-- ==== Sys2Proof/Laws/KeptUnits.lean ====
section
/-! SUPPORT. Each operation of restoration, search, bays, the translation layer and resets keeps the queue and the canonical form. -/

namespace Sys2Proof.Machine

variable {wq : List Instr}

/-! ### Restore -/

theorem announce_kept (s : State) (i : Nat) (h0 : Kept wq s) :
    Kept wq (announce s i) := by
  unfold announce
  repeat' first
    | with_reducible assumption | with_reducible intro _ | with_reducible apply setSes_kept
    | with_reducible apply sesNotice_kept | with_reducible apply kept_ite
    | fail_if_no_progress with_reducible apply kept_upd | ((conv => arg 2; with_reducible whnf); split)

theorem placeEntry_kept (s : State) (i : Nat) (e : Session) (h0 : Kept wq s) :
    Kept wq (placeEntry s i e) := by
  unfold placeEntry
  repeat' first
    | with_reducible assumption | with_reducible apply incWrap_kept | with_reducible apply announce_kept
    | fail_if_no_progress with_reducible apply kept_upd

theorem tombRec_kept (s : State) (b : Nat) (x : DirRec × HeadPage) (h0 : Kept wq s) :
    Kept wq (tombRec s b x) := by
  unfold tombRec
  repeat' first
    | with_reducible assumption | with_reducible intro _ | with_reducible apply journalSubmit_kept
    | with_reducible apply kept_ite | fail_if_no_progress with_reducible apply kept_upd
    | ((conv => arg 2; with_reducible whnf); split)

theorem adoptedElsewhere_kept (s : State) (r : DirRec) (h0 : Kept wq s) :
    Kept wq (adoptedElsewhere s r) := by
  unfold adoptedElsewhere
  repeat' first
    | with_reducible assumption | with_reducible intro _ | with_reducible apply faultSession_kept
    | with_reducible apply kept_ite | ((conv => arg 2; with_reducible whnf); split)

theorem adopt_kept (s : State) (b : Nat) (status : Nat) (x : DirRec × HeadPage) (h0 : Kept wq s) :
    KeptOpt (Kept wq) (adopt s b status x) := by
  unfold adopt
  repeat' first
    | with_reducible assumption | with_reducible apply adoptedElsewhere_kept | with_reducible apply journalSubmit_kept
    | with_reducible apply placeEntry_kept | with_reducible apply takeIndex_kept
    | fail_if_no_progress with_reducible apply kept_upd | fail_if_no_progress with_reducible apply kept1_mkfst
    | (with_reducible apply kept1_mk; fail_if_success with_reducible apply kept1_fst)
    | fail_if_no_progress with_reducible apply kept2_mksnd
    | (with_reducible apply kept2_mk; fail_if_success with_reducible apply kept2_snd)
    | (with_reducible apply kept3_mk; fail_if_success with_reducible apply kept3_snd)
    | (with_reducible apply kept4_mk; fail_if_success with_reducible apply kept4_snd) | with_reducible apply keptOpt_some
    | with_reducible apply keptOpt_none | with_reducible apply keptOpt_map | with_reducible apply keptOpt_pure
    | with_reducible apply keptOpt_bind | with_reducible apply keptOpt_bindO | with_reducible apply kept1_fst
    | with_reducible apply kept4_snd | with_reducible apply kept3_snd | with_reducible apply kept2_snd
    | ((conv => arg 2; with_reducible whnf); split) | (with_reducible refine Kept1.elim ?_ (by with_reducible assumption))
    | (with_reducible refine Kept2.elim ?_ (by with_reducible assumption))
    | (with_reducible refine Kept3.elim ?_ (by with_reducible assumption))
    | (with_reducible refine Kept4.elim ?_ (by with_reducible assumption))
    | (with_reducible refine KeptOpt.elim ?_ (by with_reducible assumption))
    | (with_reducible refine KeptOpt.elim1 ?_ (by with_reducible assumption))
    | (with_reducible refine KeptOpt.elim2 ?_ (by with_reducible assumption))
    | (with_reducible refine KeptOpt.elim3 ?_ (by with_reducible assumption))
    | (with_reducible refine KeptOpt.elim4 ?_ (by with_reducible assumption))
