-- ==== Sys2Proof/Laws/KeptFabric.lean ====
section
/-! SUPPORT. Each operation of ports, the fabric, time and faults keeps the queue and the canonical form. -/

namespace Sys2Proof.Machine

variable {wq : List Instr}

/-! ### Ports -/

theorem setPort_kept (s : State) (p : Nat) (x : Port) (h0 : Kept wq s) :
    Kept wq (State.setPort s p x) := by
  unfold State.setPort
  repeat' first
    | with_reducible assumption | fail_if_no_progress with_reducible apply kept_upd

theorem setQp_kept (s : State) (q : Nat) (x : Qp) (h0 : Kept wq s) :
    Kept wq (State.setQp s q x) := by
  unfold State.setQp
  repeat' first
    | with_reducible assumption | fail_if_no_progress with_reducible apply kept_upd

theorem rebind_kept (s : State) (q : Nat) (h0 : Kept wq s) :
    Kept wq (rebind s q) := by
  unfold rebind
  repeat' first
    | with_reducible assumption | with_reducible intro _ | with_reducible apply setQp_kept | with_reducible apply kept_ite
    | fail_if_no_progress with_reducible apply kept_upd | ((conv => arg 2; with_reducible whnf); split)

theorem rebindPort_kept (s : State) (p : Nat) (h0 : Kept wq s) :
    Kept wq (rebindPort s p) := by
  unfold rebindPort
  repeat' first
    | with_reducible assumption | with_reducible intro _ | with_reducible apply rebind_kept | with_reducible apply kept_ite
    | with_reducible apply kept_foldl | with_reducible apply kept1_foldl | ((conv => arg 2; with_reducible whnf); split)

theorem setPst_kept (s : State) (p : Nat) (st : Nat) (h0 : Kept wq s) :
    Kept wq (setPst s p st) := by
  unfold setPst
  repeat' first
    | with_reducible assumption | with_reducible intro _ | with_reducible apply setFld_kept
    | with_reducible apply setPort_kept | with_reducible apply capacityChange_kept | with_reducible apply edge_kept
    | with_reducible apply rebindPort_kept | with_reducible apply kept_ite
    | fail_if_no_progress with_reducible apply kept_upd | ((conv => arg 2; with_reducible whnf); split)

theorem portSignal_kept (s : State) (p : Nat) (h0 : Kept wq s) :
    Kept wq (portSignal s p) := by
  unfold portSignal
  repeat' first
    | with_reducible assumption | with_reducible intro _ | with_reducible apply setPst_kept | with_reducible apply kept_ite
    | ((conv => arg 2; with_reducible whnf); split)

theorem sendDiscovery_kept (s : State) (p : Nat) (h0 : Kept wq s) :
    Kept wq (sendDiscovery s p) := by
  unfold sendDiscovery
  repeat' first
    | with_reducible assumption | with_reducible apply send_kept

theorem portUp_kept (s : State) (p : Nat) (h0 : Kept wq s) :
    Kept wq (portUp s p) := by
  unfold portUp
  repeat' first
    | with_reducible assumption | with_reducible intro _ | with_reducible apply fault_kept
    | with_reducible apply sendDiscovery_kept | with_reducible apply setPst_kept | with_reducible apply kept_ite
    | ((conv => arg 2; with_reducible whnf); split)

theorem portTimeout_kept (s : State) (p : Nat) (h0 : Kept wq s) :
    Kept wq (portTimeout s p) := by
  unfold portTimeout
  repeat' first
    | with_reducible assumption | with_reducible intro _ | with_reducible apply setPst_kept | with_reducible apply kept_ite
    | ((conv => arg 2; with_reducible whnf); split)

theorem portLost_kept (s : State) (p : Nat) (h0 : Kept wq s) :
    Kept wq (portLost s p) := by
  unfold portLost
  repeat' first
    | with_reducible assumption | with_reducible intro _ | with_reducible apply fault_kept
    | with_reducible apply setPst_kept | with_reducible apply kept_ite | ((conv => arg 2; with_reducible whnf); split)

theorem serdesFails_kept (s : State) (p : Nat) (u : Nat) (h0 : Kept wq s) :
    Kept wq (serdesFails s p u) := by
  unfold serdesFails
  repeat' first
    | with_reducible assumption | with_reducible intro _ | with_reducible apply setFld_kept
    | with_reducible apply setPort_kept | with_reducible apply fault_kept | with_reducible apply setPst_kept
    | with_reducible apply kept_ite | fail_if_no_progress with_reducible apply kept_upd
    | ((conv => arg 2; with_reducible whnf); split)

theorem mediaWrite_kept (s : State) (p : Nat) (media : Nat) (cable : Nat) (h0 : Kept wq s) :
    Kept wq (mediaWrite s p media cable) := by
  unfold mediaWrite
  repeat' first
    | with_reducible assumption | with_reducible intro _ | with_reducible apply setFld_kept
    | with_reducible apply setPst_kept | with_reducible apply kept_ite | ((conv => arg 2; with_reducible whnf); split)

+ + + + +

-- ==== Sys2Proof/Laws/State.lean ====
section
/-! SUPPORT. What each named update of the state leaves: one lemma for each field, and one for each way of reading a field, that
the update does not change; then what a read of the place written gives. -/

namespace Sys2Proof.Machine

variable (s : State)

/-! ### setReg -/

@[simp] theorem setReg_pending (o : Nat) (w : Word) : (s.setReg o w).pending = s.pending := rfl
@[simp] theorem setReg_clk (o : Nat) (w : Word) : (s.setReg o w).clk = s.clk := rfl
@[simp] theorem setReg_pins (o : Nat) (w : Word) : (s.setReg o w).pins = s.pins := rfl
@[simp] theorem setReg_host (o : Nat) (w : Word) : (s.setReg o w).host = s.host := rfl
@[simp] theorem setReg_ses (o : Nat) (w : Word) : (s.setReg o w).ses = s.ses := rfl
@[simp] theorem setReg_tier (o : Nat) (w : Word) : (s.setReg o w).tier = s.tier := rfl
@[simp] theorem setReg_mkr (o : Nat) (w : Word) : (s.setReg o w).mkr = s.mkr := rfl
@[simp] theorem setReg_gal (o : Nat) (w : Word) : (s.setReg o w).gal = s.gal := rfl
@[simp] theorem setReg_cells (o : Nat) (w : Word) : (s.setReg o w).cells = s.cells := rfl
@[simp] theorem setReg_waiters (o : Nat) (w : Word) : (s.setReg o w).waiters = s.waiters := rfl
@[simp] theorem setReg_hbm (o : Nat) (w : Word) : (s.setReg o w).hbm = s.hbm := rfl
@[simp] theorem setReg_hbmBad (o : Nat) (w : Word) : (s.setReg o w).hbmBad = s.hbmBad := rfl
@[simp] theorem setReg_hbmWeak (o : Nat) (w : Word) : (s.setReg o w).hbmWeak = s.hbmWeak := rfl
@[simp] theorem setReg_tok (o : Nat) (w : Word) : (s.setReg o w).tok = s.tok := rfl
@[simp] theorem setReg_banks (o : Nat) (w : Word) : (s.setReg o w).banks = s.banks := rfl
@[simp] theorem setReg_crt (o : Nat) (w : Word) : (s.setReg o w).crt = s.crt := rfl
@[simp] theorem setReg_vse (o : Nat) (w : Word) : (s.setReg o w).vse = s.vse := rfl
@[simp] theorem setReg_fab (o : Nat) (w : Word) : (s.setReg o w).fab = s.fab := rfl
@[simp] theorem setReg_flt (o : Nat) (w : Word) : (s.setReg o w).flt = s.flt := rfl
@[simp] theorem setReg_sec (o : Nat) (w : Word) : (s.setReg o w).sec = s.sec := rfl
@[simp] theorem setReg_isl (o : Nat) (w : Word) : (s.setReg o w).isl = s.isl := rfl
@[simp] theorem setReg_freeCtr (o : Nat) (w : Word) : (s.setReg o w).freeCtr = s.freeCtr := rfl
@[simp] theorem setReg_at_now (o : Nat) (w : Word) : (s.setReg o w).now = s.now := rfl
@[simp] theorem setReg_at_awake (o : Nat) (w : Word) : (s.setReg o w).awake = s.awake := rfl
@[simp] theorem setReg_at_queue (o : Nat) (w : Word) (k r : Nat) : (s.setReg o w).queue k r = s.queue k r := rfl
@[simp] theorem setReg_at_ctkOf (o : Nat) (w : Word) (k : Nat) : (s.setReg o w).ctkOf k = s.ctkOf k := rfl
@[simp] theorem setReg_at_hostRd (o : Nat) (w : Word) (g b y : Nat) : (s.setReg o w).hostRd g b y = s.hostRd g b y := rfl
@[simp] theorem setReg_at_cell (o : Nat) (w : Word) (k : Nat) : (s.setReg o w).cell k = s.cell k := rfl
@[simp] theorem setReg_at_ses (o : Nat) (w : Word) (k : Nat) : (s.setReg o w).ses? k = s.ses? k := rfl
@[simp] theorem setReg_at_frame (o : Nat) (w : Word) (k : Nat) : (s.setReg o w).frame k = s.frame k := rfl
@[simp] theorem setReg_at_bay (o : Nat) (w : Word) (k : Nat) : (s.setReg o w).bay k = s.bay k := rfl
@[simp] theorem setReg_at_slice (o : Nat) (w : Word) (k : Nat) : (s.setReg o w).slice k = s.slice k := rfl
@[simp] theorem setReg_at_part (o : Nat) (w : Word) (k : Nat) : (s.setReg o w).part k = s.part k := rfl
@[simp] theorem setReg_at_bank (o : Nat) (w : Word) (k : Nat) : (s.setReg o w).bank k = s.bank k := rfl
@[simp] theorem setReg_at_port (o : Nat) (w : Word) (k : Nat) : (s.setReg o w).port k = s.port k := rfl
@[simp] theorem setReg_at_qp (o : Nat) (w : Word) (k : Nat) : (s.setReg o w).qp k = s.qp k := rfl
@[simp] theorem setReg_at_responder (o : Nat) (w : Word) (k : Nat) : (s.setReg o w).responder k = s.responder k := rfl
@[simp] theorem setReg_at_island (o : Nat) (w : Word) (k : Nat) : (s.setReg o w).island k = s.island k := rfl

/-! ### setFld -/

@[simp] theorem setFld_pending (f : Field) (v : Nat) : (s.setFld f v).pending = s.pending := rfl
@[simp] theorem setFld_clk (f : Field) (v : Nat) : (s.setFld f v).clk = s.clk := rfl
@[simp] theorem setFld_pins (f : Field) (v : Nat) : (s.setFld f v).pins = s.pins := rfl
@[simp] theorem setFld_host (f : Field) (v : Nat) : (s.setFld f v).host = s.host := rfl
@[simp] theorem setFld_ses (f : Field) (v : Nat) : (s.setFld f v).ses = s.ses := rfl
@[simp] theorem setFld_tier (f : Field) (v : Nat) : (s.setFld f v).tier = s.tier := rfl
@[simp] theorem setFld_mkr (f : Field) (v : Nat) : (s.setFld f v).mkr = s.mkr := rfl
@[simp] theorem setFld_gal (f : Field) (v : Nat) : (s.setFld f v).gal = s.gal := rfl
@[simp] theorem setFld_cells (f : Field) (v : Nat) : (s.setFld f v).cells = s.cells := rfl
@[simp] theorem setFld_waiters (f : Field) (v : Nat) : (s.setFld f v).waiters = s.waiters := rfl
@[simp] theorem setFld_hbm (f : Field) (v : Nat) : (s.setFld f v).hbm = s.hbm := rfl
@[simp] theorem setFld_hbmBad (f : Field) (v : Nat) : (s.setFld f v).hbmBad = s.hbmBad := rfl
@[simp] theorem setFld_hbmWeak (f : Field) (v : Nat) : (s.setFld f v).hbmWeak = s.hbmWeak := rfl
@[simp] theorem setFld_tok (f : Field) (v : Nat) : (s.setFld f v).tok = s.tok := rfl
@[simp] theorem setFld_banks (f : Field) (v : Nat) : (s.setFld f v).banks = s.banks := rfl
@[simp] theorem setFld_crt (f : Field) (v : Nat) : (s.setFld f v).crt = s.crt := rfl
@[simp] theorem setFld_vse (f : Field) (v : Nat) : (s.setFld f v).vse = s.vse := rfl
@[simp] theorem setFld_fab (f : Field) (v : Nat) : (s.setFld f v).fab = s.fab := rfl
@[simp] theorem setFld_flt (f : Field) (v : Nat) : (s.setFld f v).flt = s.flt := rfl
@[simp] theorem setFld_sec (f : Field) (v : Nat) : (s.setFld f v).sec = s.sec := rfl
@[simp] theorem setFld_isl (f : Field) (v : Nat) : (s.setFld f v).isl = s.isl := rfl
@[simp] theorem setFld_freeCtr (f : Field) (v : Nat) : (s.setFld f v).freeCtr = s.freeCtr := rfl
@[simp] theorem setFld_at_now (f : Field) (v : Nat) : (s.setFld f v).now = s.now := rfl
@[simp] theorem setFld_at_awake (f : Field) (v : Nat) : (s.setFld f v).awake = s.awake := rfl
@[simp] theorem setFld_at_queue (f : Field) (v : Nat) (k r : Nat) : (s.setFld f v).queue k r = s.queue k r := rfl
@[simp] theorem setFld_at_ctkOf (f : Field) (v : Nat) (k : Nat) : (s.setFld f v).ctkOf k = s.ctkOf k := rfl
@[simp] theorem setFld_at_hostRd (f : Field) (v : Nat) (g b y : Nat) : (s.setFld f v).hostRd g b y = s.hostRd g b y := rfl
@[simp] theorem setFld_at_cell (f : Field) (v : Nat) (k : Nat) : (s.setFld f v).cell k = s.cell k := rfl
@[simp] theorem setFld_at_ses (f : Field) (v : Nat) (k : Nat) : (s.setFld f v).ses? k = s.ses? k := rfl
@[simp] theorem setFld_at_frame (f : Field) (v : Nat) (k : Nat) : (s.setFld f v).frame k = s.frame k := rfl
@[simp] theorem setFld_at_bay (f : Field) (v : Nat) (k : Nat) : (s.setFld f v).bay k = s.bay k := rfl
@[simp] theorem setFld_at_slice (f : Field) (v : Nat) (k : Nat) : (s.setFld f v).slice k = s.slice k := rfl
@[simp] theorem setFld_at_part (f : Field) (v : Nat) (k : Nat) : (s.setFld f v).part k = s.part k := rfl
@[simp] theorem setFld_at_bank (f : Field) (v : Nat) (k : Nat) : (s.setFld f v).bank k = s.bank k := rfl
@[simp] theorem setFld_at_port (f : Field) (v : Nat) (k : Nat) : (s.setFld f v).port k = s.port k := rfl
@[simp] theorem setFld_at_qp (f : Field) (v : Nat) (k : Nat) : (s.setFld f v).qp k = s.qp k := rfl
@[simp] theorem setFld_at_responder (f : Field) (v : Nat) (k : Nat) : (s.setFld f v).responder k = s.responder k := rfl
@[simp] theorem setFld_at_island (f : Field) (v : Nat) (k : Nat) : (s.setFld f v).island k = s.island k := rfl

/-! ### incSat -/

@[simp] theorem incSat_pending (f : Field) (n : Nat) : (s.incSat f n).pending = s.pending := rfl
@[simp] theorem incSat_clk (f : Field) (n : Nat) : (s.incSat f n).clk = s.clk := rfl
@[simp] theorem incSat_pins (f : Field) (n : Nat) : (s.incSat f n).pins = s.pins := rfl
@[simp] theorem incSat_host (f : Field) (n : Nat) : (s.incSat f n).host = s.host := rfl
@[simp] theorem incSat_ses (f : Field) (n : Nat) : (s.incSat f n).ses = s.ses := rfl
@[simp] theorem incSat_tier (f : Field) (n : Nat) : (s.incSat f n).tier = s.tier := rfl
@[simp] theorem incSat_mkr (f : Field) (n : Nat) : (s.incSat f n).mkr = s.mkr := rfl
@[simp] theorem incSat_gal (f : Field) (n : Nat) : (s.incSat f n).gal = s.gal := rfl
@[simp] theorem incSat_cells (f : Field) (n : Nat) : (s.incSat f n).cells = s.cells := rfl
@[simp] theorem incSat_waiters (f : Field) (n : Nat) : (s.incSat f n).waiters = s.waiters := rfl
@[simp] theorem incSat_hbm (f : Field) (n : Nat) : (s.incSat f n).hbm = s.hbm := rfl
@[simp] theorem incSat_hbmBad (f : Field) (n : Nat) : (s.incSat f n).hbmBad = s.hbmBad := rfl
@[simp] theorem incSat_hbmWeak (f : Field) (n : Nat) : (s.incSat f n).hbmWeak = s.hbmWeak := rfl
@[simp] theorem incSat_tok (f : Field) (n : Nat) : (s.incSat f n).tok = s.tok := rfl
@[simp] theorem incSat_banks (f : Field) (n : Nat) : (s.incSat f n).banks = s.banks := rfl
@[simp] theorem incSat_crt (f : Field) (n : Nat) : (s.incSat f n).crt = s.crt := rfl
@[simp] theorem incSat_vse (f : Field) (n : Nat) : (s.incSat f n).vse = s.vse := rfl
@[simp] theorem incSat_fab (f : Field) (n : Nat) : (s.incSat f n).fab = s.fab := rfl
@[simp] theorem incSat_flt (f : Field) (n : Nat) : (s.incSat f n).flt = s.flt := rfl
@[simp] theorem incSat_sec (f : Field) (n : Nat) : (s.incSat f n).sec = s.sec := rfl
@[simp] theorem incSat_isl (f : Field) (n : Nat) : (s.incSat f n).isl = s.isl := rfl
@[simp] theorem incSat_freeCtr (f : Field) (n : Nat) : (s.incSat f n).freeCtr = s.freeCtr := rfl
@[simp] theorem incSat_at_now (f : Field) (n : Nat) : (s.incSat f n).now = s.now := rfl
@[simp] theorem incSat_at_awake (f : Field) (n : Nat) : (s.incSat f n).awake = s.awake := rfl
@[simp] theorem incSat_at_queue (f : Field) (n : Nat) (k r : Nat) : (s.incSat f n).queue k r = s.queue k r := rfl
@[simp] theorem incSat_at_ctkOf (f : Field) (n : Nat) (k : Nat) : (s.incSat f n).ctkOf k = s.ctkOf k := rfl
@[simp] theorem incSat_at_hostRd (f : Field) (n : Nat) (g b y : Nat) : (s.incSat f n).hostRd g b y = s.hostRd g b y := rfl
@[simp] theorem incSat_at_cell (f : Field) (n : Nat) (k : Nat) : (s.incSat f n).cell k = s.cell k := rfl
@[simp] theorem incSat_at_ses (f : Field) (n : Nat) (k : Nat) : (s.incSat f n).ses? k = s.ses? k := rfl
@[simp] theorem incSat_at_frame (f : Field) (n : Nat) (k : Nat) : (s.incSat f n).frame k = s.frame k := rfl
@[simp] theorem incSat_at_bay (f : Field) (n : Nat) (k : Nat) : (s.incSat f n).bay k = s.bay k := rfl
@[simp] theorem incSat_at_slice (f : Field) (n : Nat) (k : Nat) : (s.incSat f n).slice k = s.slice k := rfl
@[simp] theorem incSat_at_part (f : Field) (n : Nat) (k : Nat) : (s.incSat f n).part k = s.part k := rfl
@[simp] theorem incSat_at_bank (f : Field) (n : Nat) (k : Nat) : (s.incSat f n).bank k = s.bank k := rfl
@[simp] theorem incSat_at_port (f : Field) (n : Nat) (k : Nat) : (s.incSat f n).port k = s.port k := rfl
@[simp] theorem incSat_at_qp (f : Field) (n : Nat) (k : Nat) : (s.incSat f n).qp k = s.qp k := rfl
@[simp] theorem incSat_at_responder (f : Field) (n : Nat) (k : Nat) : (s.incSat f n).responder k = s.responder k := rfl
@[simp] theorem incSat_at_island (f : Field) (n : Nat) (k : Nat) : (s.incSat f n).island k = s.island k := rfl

+ + + + +

> **Work task**
In the listing above, locate the line containing "Kept wq (portLost s p) := by" and the line containing "theorem serdesFails_kept (s". Transcribe those two lines and everything between them, exactly as written.

> **Task response**
    Kept wq (portLost s p) := by
  unfold portLost
  repeat' first
    | with_reducible assumption | with_reducible intro _ | with_reducible apply fault_kept
    | with_reducible apply setPst_kept | with_reducible apply kept_ite | ((conv => arg 2; with_reducible whnf); split)

theorem serdesFails_kept (s : State) (p : Nat) (u : Nat) (h0 : Kept wq s) :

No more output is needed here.